Segment Start: LISTED ENTRIES
-- ==== Sys2Proof/Machine/Ring.lean ====
section
/-! DEFINITION. Ring ports, spans and training (R65 to R77), reception and routing of frames (R80 to R83, R104, R105, R113, R127,
R128), wraps and unwraps (R125, R126, R129, R138 to R140), joining and the light list (R85 to R92, R95, R96). -/

namespace Sys2Proof.Machine

open Sys2Proof

/-! ## Identity of this hub -/

/-- This hub's unique ID, ordering code and stepping, from the vendor identity block (R19, R443). -/
def myUid (s : State) : DWord := BitVec.ofNat 64 (leVal ((List.range 8).map (fun i => sget 0 s.upd.ident (8 + i))))
def myStep (s : State) : Nat := (sget 0 s.upd.ident 4).toNat

/-- The ring master as this hub knows it (R19): of the light list in force, else the sender of the beacon it follows. -/
def masterNode (s : State) : Nat :=
  if s.master.role = 1 ∨ s.master.role = 3 then s.ring.node
  else match s.ring.light with | some l => l.master.toNat | none => s.ring.beaconSrc

/-- The designated backup (R19). -/
def backupNode (s : State) : Nat := match s.ring.light with | some l => l.backup.toNat | none => 0

/-- This hub acts as ring master. -/
def isMaster (s : State) : Bool := (s.master.role == 1 && !s.master.stopped) || s.master.role == 3

def ringId (s : State) : Nat := csr s 0x50404
def pcfg (s : State) (p : Port) : Nat := csr s (portAddr p 0)

/-- Group membership of this hub: RING_MCAST0 to 7, group 0 always (R89, R98). -/
def membership (s : State) : List Nat :=
  0 :: (upFrom 1 255).filter (fun g => bit (csr s (0x50410 + g / 32 * 4)) (g % 32))

/-- The node beyond a port: as its keep markers show it, else as its last TRAIN did (R71, R84). -/
def PortSt.neighbour (q : PortSt) : Nat := if q.keepNode = 0 then q.peerNode else q.keepNode

def neighbour (s : State) (p : Port) : Nat := (portSt s p).neighbour

/-- Number of a span state (R72). -/
def spanNo : SpanState → Nat
  | .down => 0
  | .locking => 1
  | .training => 2
  | .up => 3
  | .refused => 4
  | .miswired => 5
  | .adminDown => 6
  | .foreign => 7

def isUp (s : State) (p : Port) : Bool := (portSt s p).span == .up

/-- TRAIN frames pass while the span trains (R72). -/
def trains : SpanState → Bool
  | .training | .refused | .miswired | .foreign => true
  | _ => false

/-- Peer number as PEER_NODE, EAST_PEER and WEST_PEER show it: from TRAIN, 0 while no exchange of them stands (R58, R98; log entry 93). -/
def PortSt.shownPeer (q : PortSt) : Nat := if trains q.span || q.span == .up then q.peerNode else 0

/-! ## Output balls of a port (R66, R68, R72) -/

/-- The hub is in a reset that holds its balls high-impedance (R66). -/
def ballsOff (s : State) : Bool := s.hub == .off || (s.reset_.inReset && (s.reset_.reach == .cold || s.reset_.reach == .warm))

/-- Level of TXDIS (R66, R68, R72); none while high-impedance: in reset, and before the port was taken into use. -/
def txdis (s : State) (p : Port) : Option Bool :=
  if ballsOff s || decide (s.reset_.bootStep < 4) then none else some ((portSt s p).span == .adminDown || (portSt s p).txdisUntil.isSome)

/-- Level of RATESEL0 and RATESEL1 (R66): high once the port is enabled. What a disabled port drives the spec leaves open: the model
shows high-impedance (log entry 87). -/
def ratesel (s : State) (p : Port) : Option Bool :=
  if ballsOff s || decide (s.reset_.bootStep < 4) || !bit (pcfg s p) 0 then none else some true

/-! ## Routing (R82, R105, R127, R128) -/

/-- The ring runs CYC single-sent (R77). -/
def reduced (s : State) : Bool := match s.ring.light with | some l => bit l.flags.toNat 0 | none => false

/-- Classes that drain (R139). -/
def drainClasses (s : State) : List Nat := if reduced s then [1, 2, 3, 0] else [1, 2, 3]

/-- What becomes of a frame at a ring output: it leaves by a port, turned there or not, it stops and is counted (R82, R128), or its
HOPS are used up (R80). -/
inductive Onward where
  | out (p : Port) (f : Frame) (turned : Bool)
  | stop (counter : Nat)
  | hops
  deriving DecidableEq, Repr

/-- The frame at the ring output of port `p`, the return leg ending there where it turns (R128). -/
def onwardAt (s : State) (p : Port) (f : Frame) : Onward :=
  let t := turns s p
  if t && f.wrapped then .stop 0x5062C
  else if t && f.cls == 0 && f.twin then .stop 0x50444
  else if f.hops + 1 ≥ 512 then .hops
  else if t then .out (otherPort p) { f with hops := f.hops + 1, wrapped := true } true
  else .out p { f with hops := f.hops + 1 } false

/-- Where a frame goes: its copies by output, the counters it counts, and whether it has returned to its source. -/
structure Route where
  outs    : List (Output × Frame) := []
  counts  : List Nat := []
  removed : Bool := false
  deriving DecidableEq, Repr

/-- Counter of a port by which a frame came in. -/
def ingressPort (f : Frame) : Port := if f.ingress = .west then .west else .east

/-- Onward at `p` beside the copies already found. A frame whose HOPS are used up is discarded whole (R80). -/
def passOn (s : State) (p : Port) (f : Frame) (here : List (Output × Frame)) : Route :=
  match onwardAt s p f with
  | .out q g t => { outs := here ++ [(outOf q, g)], counts := if t then [0x50628] else [] }
  | .stop a => { outs := here, counts := [a] }
  | .hops => { counts := [portAddr (ingressPort f) 0x28] }

/-- An outward or return leg here: take, copy, remove or pass on (R82, R105). This hub's own frame that it has not yet sent is not one
that returned. -/
def legRoute (s : State) (p : Port) (f : Frame) : Route :=
  let own : Bool := outNo f.ingress == 2
  if f.bankNode ≠ 0 ∧ f.src = f.bankNode ∧ !own then { removed := true }
  else if f.bankNode ≠ 0 ∧ f.dst = f.bankNode then { outs := [(.local, f)] }
  else passOn s p f (if f.dst = 255 ∧ f.member ∧ !own then [(.local, f)] else [])

/-- The route of a frame whose onward output is `p`: a detour leg is turned back at a wrapped or draining port and passed on
elsewhere; a span-local frame comes here alone (R105, R127, R128). -/
def routeAt (s : State) (p : Port) (f : Frame) : Route :=
  if f.dst = 0 then { outs := [(.local, f)] }
  else if f.wrapped && (p == .west) != f.ccw then
    (if wrapped s p || draining s p then legRoute s (otherPort p) f else passOn s p f [])
  else legRoute s p f

/-- Remove a frame at its source (R82): a unicast one has found no destination. -/
def removeHere (f : Frame) (s : State) : State :=
  if f.dst = 255 then s
  else
    let mine (c : Copy) : Bool := c.frame.cls == f.cls && c.frame.dst == f.dst && c.frame.seq == f.seq && c.frame.src == f.src
    let gone := (s.sw.replayCw ++ s.sw.replayCcw).filter mine
    completeAllLost (if gone.isEmpty then [{ f with head := f.payload.take 24 }] else gone.map (·.frame))
      (mapCopies (fun c => if mine c then none else some c) (bump 0x50440 s))

/-! ## Admission (R104, R108, R115, R139) -/

/-- The bank that a frame's GEN selects, with its count; this hub's number and membership there stay with the frame (R115). A GEN
between PREVIOUS and CURRENT, of a generation that this hub missed, counts as newer (log entry 88). -/
def matchBank (f : Frame) (s : State) : Frame × State :=
  let cur := s.sw.current
  let prev := s.sw.previous
  let at_ (old : Bool) (b : Bank) : Frame := { f with bankPrev := old, bankNode := b.node, member := b.members.contains f.mgroup }
  if f.dst = 0 ∨ f.gen = cur.gen then (at_ false cur, s)
  else if f.gen = prev.gen then (at_ true prev, s)
  else if (prev.gen - f.gen).toNat < 32768 then (at_ true prev, bump 0x60418 s)
  else (at_ false cur, bump 0x6041C s)

/-- The port holds arriving frames of the class until its DRAIN comes (R139). -/
def holds (s : State) (p : Port) (f : Frame) : Bool :=
  draining s p && f.dst != 0 && (drainClasses s).contains f.cls && !(portSt s p).drainDone.contains f.cls

/-- A checked CYC copy for this hub: before the twin window, or held with its class (R120, R139). -/
def cycArrives (p : Port) (f : Frame) (s : State) : State :=
  if holds s p f then modPort p (fun q => { q with drainHeld := q.drainHeld ++ [(.local, f)] }) s
  else modSw (fun w => { w with cycIn := w.cycIn ++ [f] }) s

/-- One copy is judged, stored and queued, or held on the draining port charged to its queue (R108, R139). -/
def admitCopy (p : Port) (o : Output) (f : Frame) (s : State) : State :=
  if holds s p f && judge s o f == .yes then
    (let (g, s) := giveCells { f with cut := cutAt s o f.cls } s
     notePoolMin (modPort p (fun q => { q with drainHeld := q.drainHeld ++ [(o, g)] }) s))
  else admitOrDrop o f s

/-- The copies of a route that a switch queue takes: CYC for this hub meets the twin window first (R120). -/
def admitRoute (p : Port) (r : Route) (s : State) : State :=
  (r.outs.filter (fun x => !(x.1 == .local && x.2.cls == 0))).foldl (fun s x => admitCopy p x.1 { x.2 with eligible := cutAt s x.1 x.2.cls } s)
    (r.counts.foldl (fun s a => bump a s) s)

/-! ## Reception (R80, R81, R104, R113) -/

/-- Smallest payload of a CTL type (R84 to R91, R130, R132, R152, R160, R378). -/
def ctlSize : Nat → Nat
  | 1 => 24
  | 2 => 40
  | 3 => 8
  | 4 => 16
  | 5 => 16
  | 6 => 16
  | 7 => 4
  | 8 => 24
  | 9 => 28
  | 0x0A => 24
  | 0x0B => 16
  | _ => 0

/-- CTL types that are sent span-local (R83). -/
def spanLocalCtl (t : Nat) : Bool := t == 1 || t == 3 || t == 4

/-- A CTL frame that some block here takes: a known type in its scope with the content of its layout (R83; log entry 6). -/
def ctlTaken (f : Frame) : Bool :=
  let t := rd f.payload 0 1
  decide (1 ≤ t) && decide (t ≤ 11) && (spanLocalCtl t == (f.dst == 0)) && decide (ctlSize t ≤ f.payload.length)

/-- A span-local frame of a type that this hub does not know (R83). One of a type that goes round the ring counts so too (log
entry 86). -/
def ctlUnknown (f : Frame) : Bool := f.cls == 4 && f.dst == 0 && !spanLocalCtl (rd f.payload 0 1)

/-- Change the queued copies of the frame that arrives on a port; none discards one and frees its cells. -/
def eachCopy (p : Port) (c : Nat) (g : Output → Frame → Option Frame) (s : State) : State :=
  let one (o : Output) (f : Frame) : Option Frame := if f.arriving = some p then g o f else some f
  let s := allOutputs.foldl (fun s o =>
    let l := queueOf s o c
    (l.filter (fun f => (one o f).isNone)).foldl (fun s f => freeCells f s) (setQueue o c (l.filterMap (one o)) s)) s
  modPort p (fun q => { q with drainHeld := q.drainHeld.filterMap (fun x => (one x.1 x.2).map (fun f => (x.1, f))) }) s

/-- Change the copies of the frame that a ring output is sending while its rest arrives on the port. -/
def onWireCopy (p : Port) (g : Frame → Frame) (s : State) : State :=
  modSw (fun w => { w with wire := w.wire.map (fun x => if x.2.arriving = some p then (x.1, g x.2) else x) }) s

/-- Take the record of the arriving frame off the port. -/
def endRx (p : Port) (s : State) : State := modPort p (fun q => { q with rx := none }) s

/-- The frame on a port ends damaged (R80, R81, R113): what waits is discarded; what is being sent ends, filled to LENGTH, with a poison
end, counted at its output. A beacon for this hub that does not arrive intact counts (R159). -/
def rxBad (p : Port) (a : Arriving) (payload : List Byte) (s : State) : State :=
  let s := endRx p s
  let sending := s.sw.wire.filter (fun x => x.2.arriving == some p)
  let s := sending.foldl (fun s x => bump (0x60400 + x.1 * 4) s) s
  let s := onWireCopy p (fun f => { f with payload := padTo a.frame.payload.length payload, poison := true, arriving := none }) s
  let s := onlyIf (a.frame.cls == 4 && a.frame.dst == 255 && a.frame.member && !a.removed && rd payload 0 1 == 2) (bump 0x40114) s
  eachCopy p a.frame.cls (fun _ _ => none) s

/-- The frame on a port has passed every check (R80, R111): its copies are whole. Those of CTL frames that nobody here takes go
(R83); a frame at its source is removed (R82); CYC content goes on to the twin window (R120). -/
def rxGood (p : Port) (a : Arriving) (payload : List Byte) (s : State) : State :=
  let f := { a.frame with payload := payload, arriving := none, eligible := true }
  let dead := f.cls == 4 && (!ctlTaken f || ((portSt s p).span != .up && rd payload 0 1 != 1))
  let s := onlyIf (ctlUnknown f && (portSt s p).span == .up) (bump (portAddr p 0x48)) (endRx p s)
  let s := onWireCopy p (fun g => { g with payload := payload, arriving := none }) s
  let s := eachCopy p f.cls (fun o g =>
    if o = .local ∧ dead then none else some { g with payload := payload, arriving := none, eligible := true }) s
  let s := onlyIf a.removed (removeHere f) s
  onlyIf a.cyc (cycArrives p { f with rxTick := tickNow s }) s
Segment End: LISTED ENTRIES
* TASK DETAILS
Output the data exactly, from the first line through the line that holds "(R89, R98). -/", so that no later line appears.

* SOLUTION TO THE PROBLEM
-- ==== Sys2Proof/Machine/Ring.lean ====
section
/-! DEFINITION. Ring ports, spans and training (R65 to R77), reception and routing of frames (R80 to R83, R104, R105, R113, R127,
R128), wraps and unwraps (R125, R126, R129, R138 to R140), joining and the light list (R85 to R92, R95, R96). -/

namespace Sys2Proof.Machine

open Sys2Proof

/-! ## Identity of this hub -/

/-- This hub's unique ID, ordering code and stepping, from the vendor identity block (R19, R443). -/
def myUid (s : State) : DWord := BitVec.ofNat 64 (leVal ((List.range 8).map (fun i => sget 0 s.upd.ident (8 + i))))
def myStep (s : State) : Nat := (sget 0 s.upd.ident 4).toNat

/-- The ring master as this hub knows it (R19): of the light list in force, else the sender of the beacon it follows. -/
def masterNode (s : State) : Nat :=
  if s.master.role = 1 ∨ s.master.role = 3 then s.ring.node
  else match s.ring.light with | some l => l.master.toNat | none => s.ring.beaconSrc

/-- The designated backup (R19). -/
def backupNode (s : State) : Nat := match s.ring.light with | some l => l.backup.toNat | none => 0

/-- This hub acts as ring master. -/
def isMaster (s : State) : Bool := (s.master.role == 1 && !s.master.stopped) || s.master.role == 3

def ringId (s : State) : Nat := csr s 0x50404
def pcfg (s : State) (p : Port) : Nat := csr s (portAddr p 0)

/-- Group membership of this hub: RING_MCAST0 to 7, group 0 always (R89, R98). -/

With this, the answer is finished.